For many processors, there are controls for what counter/timers get disabled by a breakpoint, thus you can often keep the PWM running (but the control loop stops, so you still can have issues),
But the OS doesn’t know how to do this. Note, the OS currently has a processor-specific port layer to handle the processor-specific parts for task switching. The key fact is, how to set a “breakpoint” is inherently processor specific.
Synchronous suspension can be done by a task suspending itself (task handle = NULL). In addition in can set a flag or whatever before to tell that it’s going to be suspended. Another task can check the flag or something else (e.g. wait for a semaphore) and then poll-wait using eTaskGetState of the task going to suspend itself until it really is suspended, do whatever it has to do and suspend the task later on.
Which, to me, is a “your choice” kind of thing. IIRC, the STM32 processors I use do that. I’d still have thrown some hardware at that to prevent dumpster fires.
I do not need a breakpoint for this. This does not need to be processor specific unless you want to integrate suspending and resuming a specific task from the IDE.
In terms of my original design, pause the system queue reading task. Set a breakpoint when the last data packet is received. Enable the queue reading task and use breakpoints on it as needed. Idea is to allow the system queue to have a complete set of packets.
I was thinking of a very high priority superuser task which provides a console input to the system. It could suspend one task, use the breakpoint to inform (or a tag to the superuser task) to enable the task. It could also do stuff depending on how the task interacts with the console. Its not as elegant as simply being able to pause a task, but offers more within the framework of FreeRTOS.
How do you intend to “watch” that packet assembly happen without breakpoints and stepping?
If you just want the task to hold off until a complete set of packets is received, just add a semaphore or task notification before going to the queue reads, and have the queueing task send the notification when all is ready. No need for a special “Debugger” to handle things.
oh, I never did. I wanted it to be graceful.
Turn off one task, and then one breakpoint will do it. Turn on the task, and then the breakpoints there will do it.
Of course, that was one of the workarounds. I wanted something that would work without having to add extra semaphores for debugging. I thought that being able to pause a specific task would be conceptually more elegant.
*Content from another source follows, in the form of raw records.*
/-- Settles O36: an expiry that is due ends in LATE or LOST by the missed periods; any other changes nothing. -/
theorem silenceMakesSourcesLateThenLost : Obligations.SilenceMakesSourcesLateThenLost := by
  unfold Obligations.SilenceMakesSourcesLateThenLost
  intro s hup
  refine ⟨fun k => ?_, fun c => ?_⟩
  · intro h missed g
    have hexec : exec (.supervisionTimerExpiry k) s = .next (s.headExpiry k) := congrArg _ (State.whenUp_eq hup _)
    have hg (st : SourceState) (hst : lateOrLost h.state missed.val s.tables.heads[k].grace.val = st) :
        s.expiredHead k = g st := by
      rw [State.expiredHead, missInc_eq, ← hst]
      rfl
    rw [hexec, ← Timer.due_iff]
    refine ⟨fun hc hdue => ?_, fun hno => by rw [State.headExpiry_idle hno]⟩
    rw [State.headExpiry_due hc hdue]
    exact ⟨fun hne hgrace => by rw [hg _ (lateOrLost_late hne hgrace)], fun hlost => by rw [hg _ (lateOrLost_lost hlost)]⟩
  · intro r n missed g
    have hexec : exec (.channelSupervisionExpiry c) s = .next (s.channelExpiry c) := congrArg _ (State.whenUp_eq hup _)
    rw [hexec, ← Timer.due_iff]
    refine ⟨fun hdue => ?_, fun hno => by rw [State.channelExpiry_idle hno]⟩
    have hcommit {old new : SourceState} (hold : r.state = old) (hc : old.chained)
        (hnew : lateOrLost old missed.val s.tables.relays[c].grace.val = new) :
        s.channelExpiry c = (g new).deliverOpt n (channelEvent old new s.tables.relays[c].lossAction) := by
      subst hold
      rw [State.channelExpiry_due hc hdue, State.commitChannel, State.expiredChannel, missInc_eq, ← hnew]
      rfl
    refine ⟨fun hn hgrace => ?_, fun hl hgrace => ?_, fun hs hgrace => ?_, fun hl => ?_⟩
    · rw [hcommit hn (.inl rfl) (lateOrLost_late (by decide) hgrace)]
      rfl
    · rw [hcommit hl (.inr (.inl rfl)) (lateOrLost_late (by decide) hgrace)]
      rfl
    · rcases hs with hs | hs
      · rw [hcommit hs (.inl rfl) (lateOrLost_lost (.inr hgrace))]
        rfl
      · rw [hcommit hs (.inr (.inl rfl)) (lateOrLost_lost (.inr hgrace))]
        rfl
    · rw [hcommit hl (.inr (.inr rfl)) (lateOrLost_lost (.inl rfl))]
      rfl

end Sys2Proof.Machine
end

section
/-! SUPPORT. MODE (R165, R166): RUN entry and the change to CONFIG at every block; READMIT (R171) and what a readmission
makes of the records. -/

namespace Sys2Proof.Machine

/-! ## The local lines at a change of mode (R178, R179) -/

/-- The lines once every activation is dropped and the latches are judged, in a state with the lines of `s`. -/
theorem State.dropped_lines {s v : State} (ht : v.tables = s.tables) (hl : v.lines = s.lines) (l : Fin 8) :
    let x := v.dropActivations.judgeLatches.lines[l]
    x.board = s.lines[l].board ∧ x.timer = none ∧
      (s.tables.lines[l].function ≠ .sectionOut → s.tables.lines[l].function ≠ .alarmOut → x.latch = s.lines[l].latch) ∧
      x.activation = (if s.tables.lines[l].function = .restoreIn ∧ s.sensed l = true then .spent else .idle) := by
  have hsensed (hf : s.tables.lines[l].function = .restoreIn) : v.sensed l = s.sensed l := by
    have hs : s.tables.lines[l].function.output = false := by rw [hf]; rfl
    have hv : v.tables.lines[l].function.output = false := by rw [ht, hs]
    rw [State.sensed_undriven hs, State.sensed_undriven hv, ht, hl]
  have hactivation : (v.dropped l).activation =
      (if s.tables.lines[l].function = .restoreIn ∧ s.sensed l = true then .spent else .idle) := by
    rw [State.dropped, ht]
    by_cases hf : s.tables.lines[l].function = .restoreIn
    · rw [hsensed hf]
    · simp only [hf, false_and, if_false]
  have hdropped : v.dropActivations.lines[l] = v.dropped l := tab_get ..
  have hline : v.dropActivations.judgeLatches.lines[l] =
      if s.tables.lines[l].function.output then { v.dropped l with latch := v.dropActivations.latchCondition l }
      else v.dropped l := by
    rw [State.judgeLatches_line, hdropped, show v.dropActivations.tables = v.tables from rfl, ht]
  intro x
  have hx : x = _ := hline
  rw [hx]
  refine ⟨?_, ?_, fun hsection halarm => ?_, ?_⟩
  · rw [← hl]
    split <;> rfl
  · split <;> rfl
  · rw [if_neg (by rw [LineFunction.output_eq_false hsection halarm]; exact Bool.false_ne_true), ← hl]
    rfl
  · rw [← hactivation]
    split <;> rfl

/-! ## RUN entry (R22, R80, R122, R130, R140) -/

@[simp] theorem State.dropActivations_notice (s : State) : s.dropActivations.notice = s.notice := rfl

section
variable (s : State)

theorem State.runEntry_notice (c : Cause) :
    (s.runEntry c).notice = { s.notice with owed := (s.runEntry c).notice.owed } := by
  unfold State.runEntry
  rfl

/-- RUN entry frees the hold and moves nothing else of the notice unit but the owed flags (R140, R148). -/
theorem State.enterRun_notice : s.enterRun.notice = { s.notice with owed := s.enterRun.notice.owed, hold := .free } := by
  have h : s.enterRun.notice = { ((s.setMode .run).runEntry .start).notice with hold := .free } := by
    unfold State.enterRun
    dsimp only
    rw [State.judgeLatches_notice, State.dropActivations_notice, State.setNotice_notice, State.judgeWarnings_notice]
  rw [h, State.runEntry_notice]
  rfl

/-- What RUN entry sets and keeps outside the track and the local lines. -/
theorem State.enterRun_frame : s.enterRun =
    { s with
        mode := .run
        heads := s.enterRun.heads
        relayOut := s.enterRun.relayOut
        channels := s.enterRun.channels
        sections := s.enterRun.sections
        notice := { s.notice with owed := s.enterRun.notice.owed, hold := .free }
        lines := s.enterRun.lines } := by
  rw [← State.enterRun_notice]
  unfold State.enterRun
  rfl

theorem State.enterRun_heads (k : Fin 32) : s.enterRun.heads[k] =
    if s.tables.heads[k].used = true then s.heads[k].enterAwaiting else s.heads[k] := (s.setMode .run).runEntry_heads .start k

theorem State.enterRun_relayOut (k : Fin 32) : s.enterRun.relayOut[k] =
    if s.tables.heads[k].used = true ∧ s.tables.heads[k].relayOut ≠ 0 then
      s.relayOut[k].enterRun (s.timerAfter (ticks10ms s.tables.part.relayPeriod))
    else s.relayOut[k] := by
  have h := (s.setMode .run).runEntry_relayOut .start k
  simp only [Bool.and_eq_true, HeadRec.relays_iff] at h
  exact h

theorem State.enterRun_channels (c : Fin 8) : s.enterRun.channels[c] =
    if s.tables.relays[c].used = true then s.channels[c].enterAwaiting else s.channels[c] :=
  (s.setMode .run).runEntry_channels .start c

theorem State.enterRun_owed (k : Fin 24) :
    s.enterRun.notice.owed[k] = (s.notice.owed[k] || s.tables.sections[k].inUse) := (s.setMode .run).runEntry_owed .start k

/-- A section in use is DISTURBED by START, its warning judged from the sources as RUN entry leaves them (R80, R100). -/
theorem State.enterRun_used {k : Fin 24} (h : s.tables.sections[k].inUse = true) : s.enterRun.sections[k] =
    { s.sections[k].enterRun true .start s.partTime with
        warning := ((s.setMode .run).runEntry .start).warningOf k .disturbed } := by
  have hr := (s.setMode .run).runEntry_sections .start k
  rw [show (s.setMode .run).tables = s.tables from rfl, h] at hr
  refine (((s.setMode .run).runEntry .start).judgeWarnings_sections k).trans ?_
  rw [show ((s.setMode .run).runEntry .start).tables = s.tables from rfl, if_pos h, hr]
  rfl

/-- The warning a section has at RUN entry is that of its sources in RUN (R80, R100). -/
theorem State.enterRun_warns (k : Fin 24) : ((s.setMode .run).runEntry .start).warningOf k .disturbed = true ↔
    ∃ n, s.bounds n k ∧ s.enterRun.troubles n := by
  have hheads : s.enterRun.heads = ((s.setMode .run).runEntry .start).heads := rfl
  have hchannels : s.enterRun.channels = ((s.setMode .run).runEntry .start).channels := rfl
  rw [State.warningOf_iff, and_iff_right (by decide)]
  simp only [State.troubles, State.sourceState_congr hheads hchannels, hheads]
  exact Iff.rfl

theorem State.enterRun_unused {k : Fin 24} (h : s.tables.sections[k].inUse = false) :
    s.enterRun.sections[k] = s.sections[k].enterRun false .start s.partTime := by
  have hr := (s.setMode .run).runEntry_sections .start k
  rw [show (s.setMode .run).tables = s.tables from rfl, h] at hr
  refine (((s.setMode .run).runEntry .start).judgeWarnings_sections k).trans ?_
  rw [show ((s.setMode .run).runEntry .start).tables = s.tables from rfl, if_neg (by rw [h]; exact Bool.false_ne_true), hr]
  rfl

end

/-- MODE as the management unit takes it, past steps 1 to 5 of R163. -/
theorem State.mode_acts {s : State} {hdr : Header} (hto : s.toManagement hdr) (hfrom : s.fromMaintenance hdr) (tag p : Byte) :
    exec (.mode hdr tag [p]) s = .next (((s.heard (requestOperand hdr .mode tag [p])).doMode [p]).1.answered hdr 0x01 tag
      ((s.heard (requestOperand hdr .mode tag [p])).doMode [p]).2) :=
  State.request_acts hto .mode tag [p] (show 1 ≤ 62 by decide) rfl hfrom

theorem State.mode_answersOnly {s : State} {hdr : Header} (hto : s.toManagement hdr) (hfrom : s.fromMaintenance hdr)
    {tag p : Byte} {r : Reply} (h : (s.heard (requestOperand hdr .mode tag [p])).doMode [p] =
      (s.heard (requestOperand hdr .mode tag [p]), r)) : s.answersOnly .mode hdr tag [p] r :=
  State.answersOnly_of_act hto (show 1 ≤ 62 by decide) rfl hfrom rfl h

section
variable {s : State} {p : List Byte}

theorem State.doMode_config_run (h0 : byteAt p 0 = 0) (hm : s.mode = .run) : s.doMode p = s.enterConfig.okay := by
  rw [State.doMode, if_pos h0, hm]

theorem State.doMode_config_config (h0 : byteAt p 0 = 0) (hm : s.mode = .config) : s.doMode p = s.okay := by
  rw [State.doMode, if_pos h0, hm]

theorem State.doMode_run_run (h1 : byteAt p 0 = 1) (hm : s.mode = .run) : s.doMode p = s.okay := by
  rw [State.doMode, h1, if_neg (by decide), if_pos rfl, hm]

theorem State.doMode_run_offends {o : Offence} (h1 : byteAt p 0 = 1) (hm : s.mode = .config)
    (hv : s.tables.validate s.pins.ownStation = some o) :
    s.doMode p = (s, ⟨.validation, [o.check, o.table, BitVec.ofNat 8 o.index]⟩) := by
  rw [State.doMode, h1, if_neg (by decide), if_pos rfl, hm]
  simp only [hv]

theorem State.doMode_run_passes (h1 : byteAt p 0 = 1) (hm : s.mode = .config)
    (hv : s.tables.validate s.pins.ownStation = none) : s.doMode p = s.enterRun.okay := by
  rw [State.doMode, h1, if_neg (by decide), if_pos rfl, hm]
  simp only [hv]

theorem State.doMode_range (h : 2 ≤ (byteAt p 0).toNat) : s.doMode p = s.refuse .range := by
  have hne (b : Byte) (hb : b.toNat < 2) : byteAt p 0 ≠ b := fun he => by rw [he] at h; omega
  rw [State.doMode, if_neg (hne 0 (by decide)), if_neg (hne 1 (by decide))]

end

/-- Settles O51: validation's answer, or RUN entry block by block. -/
theorem runIsEntered : Obligations.RunIsEntered := by
  unfold Obligations.RunIsEntered
  intro s hdr tag hto hfrom hmode u
  refine ⟨fun o ho => State.mode_answersOnly hto hfrom (State.doMode_run_offends (s := u) rfl hmode ho), fun hv => ?_⟩
  have hexec := State.mode_acts hto hfrom tag 1
  rw [State.doMode_run_passes (s := u) rfl hmode hv] at hexec
  refine ⟨u.enterRun, hexec, u.enterRun_frame, fun k => ⟨u.enterRun_heads k, ?_⟩, u.enterRun_channels, fun k => ⟨fun hu => ?_, fun hu => ?_⟩,
    State.judgeLatches_follow _, State.dropped_lines (s := u) rfl rfl⟩
  · exact u.enterRun_relayOut k
  · rw [u.enterRun_used hu]
    refine ⟨rfl, ?_, ?_⟩
    · exact u.enterRun_warns k
    · rw [u.enterRun_owed, show u.tables.sections[k].inUse = true from hu, Bool.or_true]
  · rw [u.enterRun_unused hu, u.enterRun_owed, show u.tables.sections[k].inUse = false from hu, Bool.or_false]
    exact ⟨rfl, rfl⟩

/-! ## The change to CONFIG (R166) -/

/-- What the change to CONFIG sets and keeps outside heads, channels, sections and the local lines. -/
theorem State.enterConfig_frame (s : State) : s.enterConfig =
    { s with
        mode := .config
        heads := s.enterConfig.heads
        relayOut := Vector.replicate 32 .reset
        channels := s.enterConfig.channels
        sections := s.enterConfig.sections
        restoreTimers := Vector.replicate 24 none
        notice := { s.notice with owed := Vector.replicate 24 false, hold := .free }
        lines := s.enterConfig.lines } := rfl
If I decide to do it a different way (other than working around what I can’t do), I will likely create a superuser task on both nodes, and have them talk to a program running on another machine. Visually lot nicer, easier to deal with, and more elegant. I do not expect an operating system to have this ability, though. The concept might be a useful add-on for people trying to debug two simultaneous instances of a program running so to debug both ends of a communication link. However, it would require a board to board communication to a superuser task, which may require a program running on another computer. I wouldn’t expect something like FreeRTOS (or any other OS) to provide this. Might be nice, though, and could be done at the OS level (no breakpoints needed except for convenience). If you’re interested, we could talk about this. I may do this, it seems attractive and could solve a number of packet/packet communications problems. There isn’t an add-on for FreeRTOS that deals with this, is there?